For nearly 25 years, India’s digital economy has largely been governed by the Information Technology Act, 2000, which was drafted long before artificial intelligence (AI) became embedded in our everyday lives. 

But as AI rapidly moves from a niche technology to critical infrastructure, powering everything from customer service and content creation to healthcare, finance and governance, policymakers are increasingly questioning whether the existing legal frameworks are enough.

The debate has gained urgency, as, with the rise of generative AI, countries across the globe are fighting concerns around growing misinformation, deepfakes, algorithmic bias, privacy and accountability. 

Amid this, India, too, is grappling with something very perplexing: how to regulate technology that is evolving faster than traditional policymaking?

Recently, Union IT minister Ashwini Vaishnaw said the government believes a new law may be required because “the world of AI is very different from the world when the IT Act was enacted”. Now, as India weighs the need for a dedicated AI law, founders, policy experts and legal practitioners argue that India should adopt a risk-based approach focused on accountability, transparency and liability rather than copying sweeping frameworks like the EU’s AI Act.

But What Do Founders Want From India’s AI Rulebook?

If India drafts an AI law, founders appear less interested in regulating algorithms but in defining rights, responsibilities and accountability. According to Shayak Mazumder, the cofounder and CEO of Adya.ai, which enables enterprise AI infrastructure, any future AI law should start with a fundamental principle: access.

As AI increasingly becomes a layer underpinning education, work and governance, Mazumder argues that citizens should have the “right to AI” much like access to education or healthcare. He also argued that compliance requirements should be tied to the real-world risks and impact of AI systems, with stricter rules for high-risk applications and lighter obligations for lower-risk use cases.

Deepak Subramanian, the founder of YourTribe, an AI-driven recruitment and talent platform, also said that regulation should focus on the impact of AI systems rather than treating every application equally.

“India should regulate outcomes and impact rather than the underlying technology itself,” he said. Moreover, higher-risk deployments would require disclosure, audit trails and mechanisms for human review, while low-risk tools would face lighter obligations.

The Governance Challenge 

Many policy experts and legal practitioners believe India should avoid copying broad AI laws such as the EU’s AI Act. Instead, regulation should focus on the risks and real-world impact of AI systems, building on existing laws where possible. 

According to them, future rules should prioritise accountability, transparency and risk-based compliance, while recognising that AI systems are dynamic and cannot be governed like traditional software.

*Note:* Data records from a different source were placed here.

-- ==== Sys2Proof/Certificates/Slice0/Obligations.lean ====
section
/-! DEFINITION. The statements for the provers. -/

open Sys2Proof Sys2Proof.Machine Sys2Proof.Safety

/-! ### Steps, reset and the invariant -/

/-- A step takes the command at the front of the queue and answers its outcome on the rest of the queue. -/
def Obligations.StepRunsFrontCommand : Prop :=
  ∀ (s : State) (c : Instr) (rest : List Instr), s.pending = c :: rest → step s = exec c { s with pending := rest }

/-- With no command waiting, a step is one tick of the 100 MHz reference (log 1). With no slew or step due (R259) and
nothing held back, the time base advances by 10 ns (R258), no command appears, and memory and tiles stay as they are, but for
the hold-off runs of halted tiles (R130). -/
def Obligations.IdleTickAdvancesTimeBase : Prop :=
  ∀ s : State, s.pending = [] → dieReset s = false → slewDue s = false → s.tbStep = 0 → s.heldW = [] →
    s.load.handing = none → s.strand.paired.message = none → (∀ p, p < 5 → frameOf s p = []) →
    ∃ t, step s = .next t ∧ t.tb = s.tb + 10 ∧ t.age = s.age + 1 ∧ t.pending = [] ∧ t.mem = s.mem ∧ TilesIdle s t

/-- The state after reset has the invariant. -/
def Obligations.ResetHasInvariant : Prop := Inv State.reset

/-- Every step keeps the invariant: memory, marks and registers stay in canonical form, and the event queue never holds
more than 256 records (R495). -/
def Obligations.StepKeepsInvariant : Prop :=
  ∀ s t : State, Inv s → step s = .next t → Inv t

/-- Every well-formed command runs: on no state does it fault or stop. -/
def Obligations.WellFormedCommandsRun : Prop :=
  ∀ (c : Instr) (s : State), c.wf = true → ∃ t, exec c s = .next t

/-- Values of the state after reset: the part number, no event, the time base at 0, nothing released, no write open, every
tile halted with one resident frame and level 0 active, every tile bank OFF, no command waiting (R118, R138, R160, R258,
R342, R489, R494). -/
def Obligations.ResetValues : Prop :=
  let s := State.reset
  regAt s 0 0x40 = 0x9640 ∧ s.evq = [] ∧ s.tb = 0 ∧ s.released = false ∧ s.outRel = false ∧ s.writesOpen = false ∧
  (∀ t, (tileOf s t).halted = true ∧ (tileOf s t).resident = 1 ∧ (tileOf s t).active = 1) ∧
  (∀ t b, b < 8 → bankState s t b = 0) ∧ s.pending = []

/-! ### Sequencer instructions (chapter 04) -/

/-- ADD to MUL, their immediate forms, LUI, LI, LLO, INTAG and NOP: RD takes the value of R96, and nothing else of the
window changes. -/
def Obligations.SequencerArithmetic : Prop :=
  ∀ (s : State) (t : TileN) (fv : Bool) (fs : Fin 16) (o : BitVec 21),
    let x := tileOf s t.val
    let a := regIn x x.wpos (ra o)
    let b := regIn x x.wpos (rb o)
    let i := imm11 o
    let old := regIn x x.wpos (rd o)
    (Executes s t .add fv fs o → Ends (.seqAdd t fv fs o) s (Writes s t fv fs o (a + b))) ∧
    (Executes s t .sub fv fs o → Ends (.seqSub t fv fs o) s (Writes s t fv fs o (a - b))) ∧
    (Executes s t .and_ fv fs o → Ends (.seqAnd t fv fs o) s (Writes s t fv fs o (a &&& b))) ∧
    (Executes s t .or_ fv fs o → Ends (.seqOr t fv fs o) s (Writes s t fv fs o (a ||| b))) ∧
    (Executes s t .xor fv fs o → Ends (.seqXor t fv fs o) s (Writes s t fv fs o (a ^^^ b))) ∧
    (Executes s t .shl fv fs o → Ends (.seqShl t fv fs o) s (Writes s t fv fs o (a <<< (b.toNat % 32)))) ∧
    (Executes s t .shr fv fs o → Ends (.seqShr t fv fs o) s (Writes s t fv fs o (a >>> (b.toNat % 32)))) ∧
    (Executes s t .sar fv fs o → Ends (.seqSar t fv fs o) s (Writes s t fv fs o (a.sshiftRight (b.toNat % 32)))) ∧
    (Executes s t .slt fv fs o → Ends (.seqSlt t fv fs o) s (Writes s t fv fs o (if a.slt b then 1 else 0))) ∧
    (Executes s t .sltu fv fs o → Ends (.seqSltu t fv fs o) s (Writes s t fv fs o (if a.ult b then 1 else 0))) ∧
    (Executes s t .mul fv fs o → Ends (.seqMul t fv fs o) s (Writes s t fv fs o (a * b))) ∧
    (Executes s t .addi fv fs o → Ends (.seqAddi t fv fs o) s (Writes s t fv fs o (a + i))) ∧
    (Executes s t .andi fv fs o → Ends (.seqAndi t fv fs o) s (Writes s t fv fs o (a &&& i))) ∧
    (Executes s t .ori fv fs o → Ends (.seqOri t fv fs o) s (Writes s t fv fs o (a ||| i))) ∧
    (Executes s t .xori fv fs o → Ends (.seqXori t fv fs o) s (Writes s t fv fs o (a ^^^ i))) ∧
    (Executes s t .shli fv fs o → Ends (.seqShli t fv fs o) s (Writes s t fv fs o (a <<< (i.toNat % 32)))) ∧
    (Executes s t .shri fv fs o → Ends (.seqShri t fv fs o) s (Writes s t fv fs o (a >>> (i.toNat % 32)))) ∧
    (Executes s t .sari fv fs o → Ends (.seqSari t fv fs o) s (Writes s t fv fs o (a.sshiftRight (i.toNat % 32)))) ∧
    (Executes s t .slti fv fs o → Ends (.seqSlti t fv fs o) s (Writes s t fv fs o (if a.slt i then 1 else 0))) ∧
    (Executes s t .lui fv fs o → Ends (.seqLui t fv fs o) s (Writes s t fv fs o ((imm16 o).zeroExtend 32 <<< 16))) ∧
    (Executes s t .li fv fs o → Ends (.seqLi t fv fs o) s (Writes s t fv fs o ((imm16 o).signExtend 32))) ∧
    (Executes s t .llo fv fs o → Ends (.seqLlo t fv fs o) s (Writes s t fv fs o ((old &&& 0xFFFF0000) ||| (imm16 o).zeroExtend 32))) ∧
    (Executes s t .intag fv fs o → Ends (.seqIntag t fv fs o) s (Writes s t fv fs o (x.inTags.zeroExtend 32))) ∧
    (Executes s t .nop fv fs o → Ends (.seqNop t fv fs o) s fun u => Retires s u t none (facetStore s t fv fs).toList)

Raj Shekhar, a consultant at the Centre for Law, Policy and Governance, NFPRC Foundation, a public policy and research organisation, believes India does not necessarily need a standalone AI Act modelled on Europe’s approach. Instead, policymakers should build on existing frameworks such as the DPDP Act, the IT Act, and sector-specific regulations from institutions like the RBI and SEBI.

“The temptation may be to copy the EU and regulate the technology in toto, but that’s the wrong move. Better to regulate the associated risks and match obligations to the harm a system can cause,” he said.

Mishi Choudhary, the founder of SFLC.in, a legal services organisation that works exclusively on technology, law, and policy, also cautions against adopting a sweeping EU-style framework.

She believes India should focus on public-sector AI accountability, transparency requirements for high-impact systems, safeguards around election-related synthetic media and targeted obligations for genuinely high-risk deployments.

“If India were to adopt an AI law, it should be narrow and targeted. It should be accompanied by procurement reforms and an open AI policy,” Choudhary said. She argued that any future framework should be accompanied by procurement reforms and an open AI policy. 

As governments increasingly deploy AI across public services, overreliance on proprietary models and foreign-controlled APIs could create strategic dependencies, particularly at a time when access to frontier AI capabilities is increasingly influenced by geopolitical considerations. 

This distinction is becoming increasingly important as AI finds its way into everything from customer support and content generation to lending decisions and healthcare recommendations. 

A chatbot writing marketing copy and an AI model deciding whether someone qualifies for a loan cannot reasonably be subjected to the same level of scrutiny.

Instead, experts point to three areas where a future AI framework should focus:

  • Liability: When an AI system causes harm, accountability must be clearly defined across model developers, deployers and platforms.
  • Risk-Tiering: A chatbot generating marketing copy cannot be regulated the same way as an AI system used in healthcare, lending, hiring or public services. Compliance requirements should scale with risk.
  • Transparency: Users should know when AI is involved in decisions that affect them and have a mechanism to challenge those outcomes.

The Regulatory Fine Line

Even among supporters of regulation, there is widespread concern that getting the framework wrong could create unintended consequences.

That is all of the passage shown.